(Stored items)
▼
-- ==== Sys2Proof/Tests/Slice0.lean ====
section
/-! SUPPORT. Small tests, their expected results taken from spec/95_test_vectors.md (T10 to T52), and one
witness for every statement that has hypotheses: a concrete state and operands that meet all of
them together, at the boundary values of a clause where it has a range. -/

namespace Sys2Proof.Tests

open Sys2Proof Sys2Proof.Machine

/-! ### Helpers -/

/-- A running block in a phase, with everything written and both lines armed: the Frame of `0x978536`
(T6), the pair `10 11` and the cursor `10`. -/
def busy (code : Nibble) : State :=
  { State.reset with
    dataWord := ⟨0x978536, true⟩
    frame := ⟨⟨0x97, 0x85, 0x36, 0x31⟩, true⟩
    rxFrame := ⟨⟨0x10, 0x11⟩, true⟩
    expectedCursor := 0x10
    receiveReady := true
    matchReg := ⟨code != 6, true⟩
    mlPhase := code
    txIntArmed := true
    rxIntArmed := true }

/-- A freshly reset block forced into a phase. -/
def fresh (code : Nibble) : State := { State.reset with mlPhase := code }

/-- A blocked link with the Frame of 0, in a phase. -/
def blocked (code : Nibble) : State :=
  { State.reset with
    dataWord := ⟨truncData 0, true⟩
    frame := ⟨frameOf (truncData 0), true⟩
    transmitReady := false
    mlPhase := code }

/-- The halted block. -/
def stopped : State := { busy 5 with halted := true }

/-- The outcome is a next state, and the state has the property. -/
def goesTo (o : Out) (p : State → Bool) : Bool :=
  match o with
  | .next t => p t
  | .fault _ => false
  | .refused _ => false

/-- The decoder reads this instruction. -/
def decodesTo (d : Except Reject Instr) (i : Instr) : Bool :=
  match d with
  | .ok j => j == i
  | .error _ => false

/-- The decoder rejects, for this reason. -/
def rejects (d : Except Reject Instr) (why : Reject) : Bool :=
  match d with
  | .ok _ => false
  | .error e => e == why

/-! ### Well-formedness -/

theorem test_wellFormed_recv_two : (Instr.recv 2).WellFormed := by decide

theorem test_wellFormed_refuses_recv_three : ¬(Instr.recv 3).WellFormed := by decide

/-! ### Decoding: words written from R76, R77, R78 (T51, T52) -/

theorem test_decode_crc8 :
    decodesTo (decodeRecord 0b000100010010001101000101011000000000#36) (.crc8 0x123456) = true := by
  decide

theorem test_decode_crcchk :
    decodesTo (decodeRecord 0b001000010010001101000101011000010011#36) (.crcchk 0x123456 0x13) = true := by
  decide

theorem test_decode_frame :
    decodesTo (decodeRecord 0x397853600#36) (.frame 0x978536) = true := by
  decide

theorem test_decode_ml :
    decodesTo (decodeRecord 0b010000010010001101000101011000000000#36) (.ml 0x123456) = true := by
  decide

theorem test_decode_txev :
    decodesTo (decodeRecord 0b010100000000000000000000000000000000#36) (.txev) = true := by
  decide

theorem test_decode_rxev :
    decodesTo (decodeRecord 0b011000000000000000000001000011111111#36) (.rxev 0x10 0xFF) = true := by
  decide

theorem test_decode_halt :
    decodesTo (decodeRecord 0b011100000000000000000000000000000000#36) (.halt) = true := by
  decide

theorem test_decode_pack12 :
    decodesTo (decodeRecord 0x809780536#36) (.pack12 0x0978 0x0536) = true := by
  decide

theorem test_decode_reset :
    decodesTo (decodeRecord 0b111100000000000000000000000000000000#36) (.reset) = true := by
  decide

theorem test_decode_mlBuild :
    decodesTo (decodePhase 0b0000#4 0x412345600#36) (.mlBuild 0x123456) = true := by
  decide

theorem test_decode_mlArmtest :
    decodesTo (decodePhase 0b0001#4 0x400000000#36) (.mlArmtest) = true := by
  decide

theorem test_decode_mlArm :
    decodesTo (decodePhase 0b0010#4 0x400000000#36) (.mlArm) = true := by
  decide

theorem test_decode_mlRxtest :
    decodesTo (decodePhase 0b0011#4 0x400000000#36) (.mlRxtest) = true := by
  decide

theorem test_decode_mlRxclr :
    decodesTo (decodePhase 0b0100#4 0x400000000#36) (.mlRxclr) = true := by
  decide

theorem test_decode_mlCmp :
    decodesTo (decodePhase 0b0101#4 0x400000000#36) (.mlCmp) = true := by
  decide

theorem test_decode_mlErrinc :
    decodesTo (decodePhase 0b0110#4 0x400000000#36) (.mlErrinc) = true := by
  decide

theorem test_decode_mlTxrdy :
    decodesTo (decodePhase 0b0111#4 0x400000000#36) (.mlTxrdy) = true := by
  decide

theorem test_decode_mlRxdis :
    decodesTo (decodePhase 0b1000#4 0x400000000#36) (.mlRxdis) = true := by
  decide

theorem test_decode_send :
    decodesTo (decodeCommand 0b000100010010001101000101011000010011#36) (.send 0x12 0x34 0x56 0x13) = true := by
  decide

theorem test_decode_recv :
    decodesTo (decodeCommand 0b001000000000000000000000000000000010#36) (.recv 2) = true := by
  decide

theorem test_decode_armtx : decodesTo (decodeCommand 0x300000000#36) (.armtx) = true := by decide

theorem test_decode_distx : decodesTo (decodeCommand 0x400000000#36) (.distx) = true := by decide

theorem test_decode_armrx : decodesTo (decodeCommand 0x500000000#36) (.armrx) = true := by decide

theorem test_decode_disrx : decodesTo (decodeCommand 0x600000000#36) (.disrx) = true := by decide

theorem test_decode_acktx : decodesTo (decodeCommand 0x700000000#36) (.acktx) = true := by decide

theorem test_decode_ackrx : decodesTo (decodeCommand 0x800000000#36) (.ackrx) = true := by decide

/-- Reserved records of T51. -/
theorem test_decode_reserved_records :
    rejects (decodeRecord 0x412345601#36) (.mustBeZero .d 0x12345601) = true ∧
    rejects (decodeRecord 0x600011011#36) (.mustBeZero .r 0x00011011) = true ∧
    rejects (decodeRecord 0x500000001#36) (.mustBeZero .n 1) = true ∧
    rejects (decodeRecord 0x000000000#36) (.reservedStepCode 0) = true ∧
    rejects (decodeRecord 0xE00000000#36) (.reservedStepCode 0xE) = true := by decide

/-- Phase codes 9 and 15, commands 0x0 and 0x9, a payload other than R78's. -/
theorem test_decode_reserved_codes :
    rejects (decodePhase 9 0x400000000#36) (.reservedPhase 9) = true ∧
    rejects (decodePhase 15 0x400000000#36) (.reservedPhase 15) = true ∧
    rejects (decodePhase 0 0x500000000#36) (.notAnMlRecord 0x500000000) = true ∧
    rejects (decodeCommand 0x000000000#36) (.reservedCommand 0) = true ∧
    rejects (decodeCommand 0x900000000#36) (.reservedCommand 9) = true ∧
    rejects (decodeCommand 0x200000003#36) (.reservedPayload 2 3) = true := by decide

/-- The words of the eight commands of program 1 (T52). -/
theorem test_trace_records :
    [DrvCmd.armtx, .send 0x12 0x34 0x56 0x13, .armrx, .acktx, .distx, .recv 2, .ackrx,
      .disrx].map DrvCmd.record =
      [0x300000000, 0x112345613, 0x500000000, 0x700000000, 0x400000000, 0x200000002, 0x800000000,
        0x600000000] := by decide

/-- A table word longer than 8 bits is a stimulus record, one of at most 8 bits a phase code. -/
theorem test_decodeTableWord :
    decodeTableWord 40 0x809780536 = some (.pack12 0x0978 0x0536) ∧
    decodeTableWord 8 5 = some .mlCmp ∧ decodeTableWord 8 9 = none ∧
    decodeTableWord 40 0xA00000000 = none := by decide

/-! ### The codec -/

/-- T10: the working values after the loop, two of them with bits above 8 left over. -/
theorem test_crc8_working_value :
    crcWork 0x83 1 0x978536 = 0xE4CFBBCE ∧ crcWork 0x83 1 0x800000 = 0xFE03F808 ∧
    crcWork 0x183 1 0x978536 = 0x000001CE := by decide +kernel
▲
▼
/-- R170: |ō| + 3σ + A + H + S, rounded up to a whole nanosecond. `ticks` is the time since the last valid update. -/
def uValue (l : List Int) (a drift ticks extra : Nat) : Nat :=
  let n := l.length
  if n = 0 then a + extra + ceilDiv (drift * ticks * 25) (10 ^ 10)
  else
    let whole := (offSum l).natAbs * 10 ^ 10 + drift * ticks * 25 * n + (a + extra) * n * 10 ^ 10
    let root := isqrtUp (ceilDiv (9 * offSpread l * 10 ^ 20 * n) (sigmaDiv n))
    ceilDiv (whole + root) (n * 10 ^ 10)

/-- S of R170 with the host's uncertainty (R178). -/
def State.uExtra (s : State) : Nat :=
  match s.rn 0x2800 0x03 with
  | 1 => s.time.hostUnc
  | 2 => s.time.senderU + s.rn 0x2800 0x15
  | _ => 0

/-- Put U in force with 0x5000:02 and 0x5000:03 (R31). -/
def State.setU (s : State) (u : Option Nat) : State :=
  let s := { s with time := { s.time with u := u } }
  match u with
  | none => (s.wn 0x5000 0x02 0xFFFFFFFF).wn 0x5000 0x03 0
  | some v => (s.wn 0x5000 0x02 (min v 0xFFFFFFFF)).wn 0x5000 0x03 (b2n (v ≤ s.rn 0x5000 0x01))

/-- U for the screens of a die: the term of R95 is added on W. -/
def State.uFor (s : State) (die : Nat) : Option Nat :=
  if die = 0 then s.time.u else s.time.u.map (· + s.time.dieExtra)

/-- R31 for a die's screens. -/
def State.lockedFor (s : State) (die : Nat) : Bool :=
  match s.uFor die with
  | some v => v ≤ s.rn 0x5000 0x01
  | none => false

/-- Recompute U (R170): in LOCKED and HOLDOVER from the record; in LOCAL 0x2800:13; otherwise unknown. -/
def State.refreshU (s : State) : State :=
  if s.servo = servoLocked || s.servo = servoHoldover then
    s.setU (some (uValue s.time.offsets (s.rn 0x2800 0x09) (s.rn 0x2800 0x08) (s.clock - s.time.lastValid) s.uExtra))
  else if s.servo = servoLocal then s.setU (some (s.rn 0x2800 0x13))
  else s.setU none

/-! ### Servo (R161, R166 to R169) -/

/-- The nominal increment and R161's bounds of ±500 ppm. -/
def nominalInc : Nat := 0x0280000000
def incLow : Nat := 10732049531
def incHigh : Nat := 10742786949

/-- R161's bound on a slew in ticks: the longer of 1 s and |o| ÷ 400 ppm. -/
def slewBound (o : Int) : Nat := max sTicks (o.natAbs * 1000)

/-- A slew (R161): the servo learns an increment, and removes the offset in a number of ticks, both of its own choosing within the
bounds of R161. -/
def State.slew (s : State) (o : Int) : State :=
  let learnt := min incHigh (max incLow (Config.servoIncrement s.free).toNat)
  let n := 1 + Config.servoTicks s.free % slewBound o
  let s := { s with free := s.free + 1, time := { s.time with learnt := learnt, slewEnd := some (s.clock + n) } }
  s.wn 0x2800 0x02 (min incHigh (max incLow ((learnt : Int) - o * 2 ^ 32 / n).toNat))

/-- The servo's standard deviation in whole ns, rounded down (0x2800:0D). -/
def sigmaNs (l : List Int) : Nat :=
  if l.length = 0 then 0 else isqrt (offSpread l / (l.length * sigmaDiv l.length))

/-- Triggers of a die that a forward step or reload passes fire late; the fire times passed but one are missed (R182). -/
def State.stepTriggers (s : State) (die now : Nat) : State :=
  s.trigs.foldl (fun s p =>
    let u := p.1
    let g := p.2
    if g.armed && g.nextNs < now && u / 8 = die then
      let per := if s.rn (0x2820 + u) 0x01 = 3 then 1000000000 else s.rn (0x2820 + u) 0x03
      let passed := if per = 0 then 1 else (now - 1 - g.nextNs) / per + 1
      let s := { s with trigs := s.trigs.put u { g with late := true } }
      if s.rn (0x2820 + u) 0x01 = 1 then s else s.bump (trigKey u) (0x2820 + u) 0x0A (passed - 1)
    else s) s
▲
▼
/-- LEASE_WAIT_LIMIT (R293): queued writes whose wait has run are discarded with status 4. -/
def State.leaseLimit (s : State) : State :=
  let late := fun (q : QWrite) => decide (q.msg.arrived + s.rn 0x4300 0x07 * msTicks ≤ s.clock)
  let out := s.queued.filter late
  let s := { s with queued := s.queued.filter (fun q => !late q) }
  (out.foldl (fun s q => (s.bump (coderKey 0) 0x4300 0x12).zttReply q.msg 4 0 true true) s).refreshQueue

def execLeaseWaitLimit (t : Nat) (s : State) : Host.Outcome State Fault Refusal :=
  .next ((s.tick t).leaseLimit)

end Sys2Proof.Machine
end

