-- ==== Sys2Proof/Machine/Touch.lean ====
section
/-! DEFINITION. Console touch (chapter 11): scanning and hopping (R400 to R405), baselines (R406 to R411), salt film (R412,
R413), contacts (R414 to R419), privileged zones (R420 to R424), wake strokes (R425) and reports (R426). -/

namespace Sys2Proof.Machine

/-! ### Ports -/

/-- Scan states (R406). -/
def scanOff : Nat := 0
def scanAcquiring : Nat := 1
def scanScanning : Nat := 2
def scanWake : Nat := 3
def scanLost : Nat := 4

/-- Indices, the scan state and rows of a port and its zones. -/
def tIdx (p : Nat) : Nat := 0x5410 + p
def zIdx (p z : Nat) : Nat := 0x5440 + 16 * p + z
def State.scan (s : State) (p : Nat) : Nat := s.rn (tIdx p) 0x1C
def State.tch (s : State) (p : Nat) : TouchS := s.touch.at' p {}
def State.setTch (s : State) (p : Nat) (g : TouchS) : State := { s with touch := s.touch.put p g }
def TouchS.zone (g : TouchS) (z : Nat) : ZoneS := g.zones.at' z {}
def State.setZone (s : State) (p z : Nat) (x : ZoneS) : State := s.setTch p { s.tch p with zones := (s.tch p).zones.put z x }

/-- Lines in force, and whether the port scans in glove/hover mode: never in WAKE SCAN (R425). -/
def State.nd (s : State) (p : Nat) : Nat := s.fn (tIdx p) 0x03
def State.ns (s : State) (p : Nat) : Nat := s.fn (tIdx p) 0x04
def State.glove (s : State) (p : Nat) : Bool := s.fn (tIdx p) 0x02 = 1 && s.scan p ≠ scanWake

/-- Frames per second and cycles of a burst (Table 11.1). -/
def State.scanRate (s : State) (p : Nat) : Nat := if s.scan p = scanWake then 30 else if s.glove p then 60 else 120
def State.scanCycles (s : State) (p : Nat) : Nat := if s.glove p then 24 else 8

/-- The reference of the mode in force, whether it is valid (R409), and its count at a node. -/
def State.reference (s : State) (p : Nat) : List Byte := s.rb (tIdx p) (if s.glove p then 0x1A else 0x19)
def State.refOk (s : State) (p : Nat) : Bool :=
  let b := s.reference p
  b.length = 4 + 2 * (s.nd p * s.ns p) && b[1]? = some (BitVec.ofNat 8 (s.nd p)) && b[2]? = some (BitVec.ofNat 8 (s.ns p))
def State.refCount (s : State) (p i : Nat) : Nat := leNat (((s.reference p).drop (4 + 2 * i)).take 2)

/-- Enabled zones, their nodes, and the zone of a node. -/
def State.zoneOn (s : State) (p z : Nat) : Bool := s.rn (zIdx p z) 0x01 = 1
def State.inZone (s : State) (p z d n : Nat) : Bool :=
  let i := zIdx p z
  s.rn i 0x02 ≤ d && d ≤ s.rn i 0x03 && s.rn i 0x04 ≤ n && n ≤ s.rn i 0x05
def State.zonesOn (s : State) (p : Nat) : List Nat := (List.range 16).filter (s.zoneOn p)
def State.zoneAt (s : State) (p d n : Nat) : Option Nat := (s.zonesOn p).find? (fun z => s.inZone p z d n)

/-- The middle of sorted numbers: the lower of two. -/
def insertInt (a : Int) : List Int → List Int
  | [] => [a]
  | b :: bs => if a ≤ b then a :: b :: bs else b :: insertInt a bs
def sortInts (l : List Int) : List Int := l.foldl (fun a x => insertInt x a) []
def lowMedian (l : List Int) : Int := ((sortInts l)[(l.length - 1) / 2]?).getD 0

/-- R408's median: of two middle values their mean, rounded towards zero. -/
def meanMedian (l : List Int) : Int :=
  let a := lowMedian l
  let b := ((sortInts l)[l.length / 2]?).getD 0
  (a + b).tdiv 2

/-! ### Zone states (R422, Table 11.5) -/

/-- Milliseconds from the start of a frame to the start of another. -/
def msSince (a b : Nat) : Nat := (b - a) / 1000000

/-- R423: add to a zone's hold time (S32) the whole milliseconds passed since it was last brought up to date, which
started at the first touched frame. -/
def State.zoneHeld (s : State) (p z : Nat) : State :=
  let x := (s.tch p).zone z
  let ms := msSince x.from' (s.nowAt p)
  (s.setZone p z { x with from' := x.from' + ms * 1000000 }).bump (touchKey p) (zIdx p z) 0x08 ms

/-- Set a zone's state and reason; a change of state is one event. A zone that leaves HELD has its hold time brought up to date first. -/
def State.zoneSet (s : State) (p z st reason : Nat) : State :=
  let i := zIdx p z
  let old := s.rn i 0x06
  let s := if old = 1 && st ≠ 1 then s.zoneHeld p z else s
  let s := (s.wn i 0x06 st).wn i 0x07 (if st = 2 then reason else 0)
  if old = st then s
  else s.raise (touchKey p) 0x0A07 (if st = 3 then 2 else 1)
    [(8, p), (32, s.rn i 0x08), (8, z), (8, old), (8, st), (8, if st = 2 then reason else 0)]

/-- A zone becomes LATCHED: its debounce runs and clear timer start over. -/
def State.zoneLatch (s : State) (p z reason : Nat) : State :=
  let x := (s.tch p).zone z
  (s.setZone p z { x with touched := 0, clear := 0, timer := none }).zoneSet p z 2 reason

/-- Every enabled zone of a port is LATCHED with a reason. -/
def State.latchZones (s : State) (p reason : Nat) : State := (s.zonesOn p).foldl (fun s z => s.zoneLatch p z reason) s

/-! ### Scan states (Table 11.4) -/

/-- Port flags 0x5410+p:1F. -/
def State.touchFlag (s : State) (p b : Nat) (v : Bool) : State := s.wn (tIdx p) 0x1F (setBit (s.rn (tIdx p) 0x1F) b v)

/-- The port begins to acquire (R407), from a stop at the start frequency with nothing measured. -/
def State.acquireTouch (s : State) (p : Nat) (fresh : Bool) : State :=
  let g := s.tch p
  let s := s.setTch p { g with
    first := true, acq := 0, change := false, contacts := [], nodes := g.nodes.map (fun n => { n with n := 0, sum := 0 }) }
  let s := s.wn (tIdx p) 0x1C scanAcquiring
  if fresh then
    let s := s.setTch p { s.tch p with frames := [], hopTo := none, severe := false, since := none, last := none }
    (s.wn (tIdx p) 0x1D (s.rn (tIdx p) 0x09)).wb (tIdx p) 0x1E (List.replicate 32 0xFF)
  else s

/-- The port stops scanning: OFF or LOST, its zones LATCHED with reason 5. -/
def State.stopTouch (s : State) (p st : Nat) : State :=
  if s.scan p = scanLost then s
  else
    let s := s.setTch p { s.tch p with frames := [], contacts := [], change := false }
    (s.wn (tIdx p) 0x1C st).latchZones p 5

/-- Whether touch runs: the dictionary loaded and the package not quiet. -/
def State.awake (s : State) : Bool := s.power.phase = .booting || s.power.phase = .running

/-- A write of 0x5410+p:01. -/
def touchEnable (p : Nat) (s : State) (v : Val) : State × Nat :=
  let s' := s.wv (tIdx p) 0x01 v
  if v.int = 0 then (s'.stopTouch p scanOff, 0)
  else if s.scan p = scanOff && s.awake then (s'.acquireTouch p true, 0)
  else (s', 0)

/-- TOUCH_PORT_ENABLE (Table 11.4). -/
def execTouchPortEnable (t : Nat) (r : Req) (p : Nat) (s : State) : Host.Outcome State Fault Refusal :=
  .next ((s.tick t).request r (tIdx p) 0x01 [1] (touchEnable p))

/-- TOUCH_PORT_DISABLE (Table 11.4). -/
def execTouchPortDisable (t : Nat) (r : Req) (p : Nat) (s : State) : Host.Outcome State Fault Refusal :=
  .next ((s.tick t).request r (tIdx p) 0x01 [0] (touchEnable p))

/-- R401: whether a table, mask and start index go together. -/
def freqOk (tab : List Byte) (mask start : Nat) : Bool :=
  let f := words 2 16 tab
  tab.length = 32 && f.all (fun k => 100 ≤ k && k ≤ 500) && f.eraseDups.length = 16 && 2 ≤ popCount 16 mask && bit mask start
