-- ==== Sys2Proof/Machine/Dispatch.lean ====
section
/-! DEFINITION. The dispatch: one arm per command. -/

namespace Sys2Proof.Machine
▲
Find the string "nodes" in the entries above and return each line that holds it.

• _RESPONSE AREA_
/-- Enabled zones, their nodes, and the zone of a node. -/
    first := true, acq := 0, change := false, contacts := [], nodes := g.nodes.map (fun n => { n with n := 0, sum := 0 }) }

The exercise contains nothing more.